F. Lost Array
time limit per test
1 second
memory limit per test
256 megabytes
input
standard input
output
standard output
My orzlers, we can optimize this problem from $$$O(S^3)$$$ to $$$O\left(T^\frac{5}{9}\right)$$$!
— Spyofgame, founder of Orzlim religion

A long time ago, Spyofgame invented the famous array $$$a$$$ ($$$1$$$-indexed) of length $$$n$$$ that contains information about the world and life.

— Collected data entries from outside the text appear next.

-- ==== Sys2Proof/Certificates/Slice0/Obligations.lean ====
section
/-! DEFINITION. The statements about the Scene Node model that the provers are asked to prove. A premise `owed = []` is part
of the invariant InRange: between commands no request of one block to another is left over (log entry 6). -/

open Sys2Proof Sys2Proof.Machine Host

/-! ## The queue of commands, the invariant, the tables -/

/-- A step runs the command at the front of the queue on the state with the queue's rest. -/
def Obligations.StepRunsFrontCommand : Prop :=
  ∀ (c : Instr) (rest : List Instr) (s : State),
    s.pending = c :: rest → step s = exec c { s with pending := rest }

/-- Every command, on every state, answers a next state, and no command touches the queue of waiting commands. -/
def Obligations.EveryCommandAnswersNext : Prop :=
  ∀ (c : Instr) (s : State), ∃ t, exec c s = .next t ∧ t.pending = s.pending

/-- The state after power-on reset is in range, its trains and sections agree, and it meets what holds of a node at rest. -/
def Obligations.ResetMeetsInvariants : Prop :=
  InRange State.reset ∧ TrackConsistent State.reset ∧ RestConsistent State.reset

/-- Every step from a state in range leads to a state in range. -/
def Obligations.StepKeepsInRange : Prop :=
  ∀ s : State, InRange s → ∃ t, step s = .next t ∧ InRange t

/-- The sixteen tables are left as they stand by every command but a WRITE TABLE, a hard reset, and a downstream frame
whose symbol is CLOSE (which may commit a WRITE TABLE). -/
def Obligations.TablesChangeOnlyByWritesOrResets : Prop :=
  ∀ (c : Instr) (s : State), writesTables c = false → ∃ t, exec c s = .next t ∧ t.tables = s.tables

/-! ## Resets -/

/-- Power-on and pin reset: the runtime values of every block, every watch matching (no record is in use, and its all-off mask
always matches), and every output pin low. -/
def Obligations.HardResetRuntimeValues : Prop :=
  ∀ (c : Instr) (s : State), c = .powerOnReset ∨ c = .pinReset →
    ∃ t, exec c s = .next t ∧ t.pending = s.pending ∧ t.node = .active ∧
      t.link.state = .searching ∧ t.link.address = 0 ∧ t.link.lines = 0 ∧ t.link.damaged = 0 ∧ t.link.stepGap = 0 ∧
      t.link.markGap = 255 ∧ t.link.lockRun = 0 ∧ t.link.timeout = 20 ∧ t.link.talk = none ∧
      t.xfer = ⟨none, [], [], false⟩ ∧ t.notices.master = true ∧
      (∀ k : Fin 13, t.notices.latches[k] = .clear ∧ t.notices.enables.getLsbD k.val = true) ∧
      t.cue.queue = [] ∧ (∀ f : FlagId, t.cue.flags[f] = ⟨false, none⟩) ∧
      t.clock = ⟨0, 0, 0, .held, false, none⟩ ∧ (∀ p : PlayerId, t.players[p] = ⟨.stopped, 0, 0⟩) ∧
      (∀ c : ChannelId, t.lamp.chans[c] = ⟨none, 0, false⟩) ∧ (∀ g : GroupId, t.lamp.masters[g] = ⟨255, none⟩) ∧
      (∀ p : PinId, t.lamp.pins[p] = 0) ∧ (∀ n : SectionId, t.secs[n] = ⟨.free, false, []⟩) ∧
      (∀ p : PointId, t.pts[p] = ⟨none, none, none⟩) ∧
      (∀ k : TrainId, t.trains[k] = ⟨.parked, 0, [], none, none, false, 0, 0, 100, none, none, 0, false⟩) ∧
      (∀ a : AxisId, t.axes[a].state = .idle ∧ t.axes[a].pos = 0 ∧ t.axes[a].known = false ∧
        t.axes[a].dir = .forward ∧ t.axes[a].v = 0 ∧ t.axes[a].acc = 0 ∧ t.axes[a].target = none ∧
        t.axes[a].runSpeed = none ∧ t.axes[a].turn = none ∧ t.axes[a].stopPt = none ∧ t.axes[a].homePhase = none ∧
        t.axes[a].holdTimer = none ∧ t.axes[a].arrived = false ∧ t.axes[a].follow = false) ∧
      t.chain.image = 0 ∧ (∀ k : InputId, t.chain.inputs[k] = ⟨false, false, 0⟩) ∧ t.chain.state = .off ∧
      t.chain.breaks = 0 ∧ t.chain.goods = 0 ∧ (∀ w : WatchId, t.chain.watches[w] = ⟨true, 0⟩) ∧
      t.chain.inFlight = none ∧ t.chain.dormSteps = 0 ∧ pins t = Pins.low

/-- Power-on and pin reset: the records of the sixteen tables, where the manual gives their values. -/
def Obligations.HardResetTableValues : Prop :=
  ∀ (c : Instr) (s : State), c = .powerOnReset ∨ c = .pinReset →
    ∃ t, exec c s = .next t ∧
      t.tables.node = ⟨20, 0, 0, .keep⟩ ∧ (∀ i : Fin 256, t.tables.cueMap[i] = ⟨0, 0⟩) ∧
      (∀ i : Fin 512, t.tables.pool[i] = ⟨0, 0, 0, 0⟩) ∧ (∀ i : PlayerId, t.tables.listDir[i] = ⟨0, .once, 0⟩) ∧
      (∀ i : Fin 512, t.tables.listMem[i].isEnd = true) ∧ (∀ i : AlarmId, t.tables.alarms[i] = ⟨false, 0, 0, false⟩) ∧
      (∀ i : CurveId, t.tables.curves[i] = ⟨0, .replicate 16 ⟨0, 0⟩⟩) ∧
      (∀ c : ChannelId, t.tables.lamps[c] = ⟨false, .chain, none, 0, .follow, 0, 255, 0, none, 0, 128⟩) ∧
      (∀ n : SectionId, t.tables.sections[n].inUse = false ∧ t.tables.sections[n].exitPoint = none ∧
        t.tables.sections[n].entryPoint = none ∧ t.tables.sections[n].guardAxis = none ∧
        t.tables.sections[n].brakeDelay = 0 ∧ t.tables.sections[n].entryCue = 0 ∧
        t.tables.sections[n].releaseCue = 0) ∧
      (∀ k : TrainId, t.tables.trains[k] = ⟨false, .forward, 100, 2, 4, 32, 0, 0, 0, .replicate 32 0⟩) ∧
      (∀ p : PointId, t.tables.points[p] = ⟨false, 5, 25⟩) ∧
      (∀ a : AxisId, t.tables.axes[a] =
        ⟨false, .rotary, 200, 50, 400, 20, .reverse, 400, 50, 0, .forward, .none, 0⟩) ∧
      (∀ k : OutputId, t.tables.outMap[k] = ⟨.zero, 0, 0, false⟩) ∧
      (∀ k : InputId, t.tables.inMap[k].role = .none ∧ t.tables.inMap[k].debounce = 0 ∧
        t.tables.inMap[k].invert = false) ∧
      (∀ w : WatchId, t.tables.watches[w] = ⟨false, 0, 0, 0, 0, false⟩) ∧ t.tables.wakeSet = 0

After that, he decided to convert it into the matrix $$$b$$$ ($$$0$$$-indexed) of size $$$(n + 1) \times (n + 1)$$$ which contains information about the world, life and beyond.

Spyofgame converted $$$a$$$ into $$$b$$$ with the following rules.

  • $$$b_{i,0} = 0$$$ if $$$0 \leq i \leq n$$$;
  • $$$b_{0,i} = a_{i}$$$ if $$$1 \leq i \leq n$$$;
  • $$$b_{i,j} = b_{i,j-1} \oplus b_{i-1,j}$$$ if $$$1 \leq i, j \leq n$$$.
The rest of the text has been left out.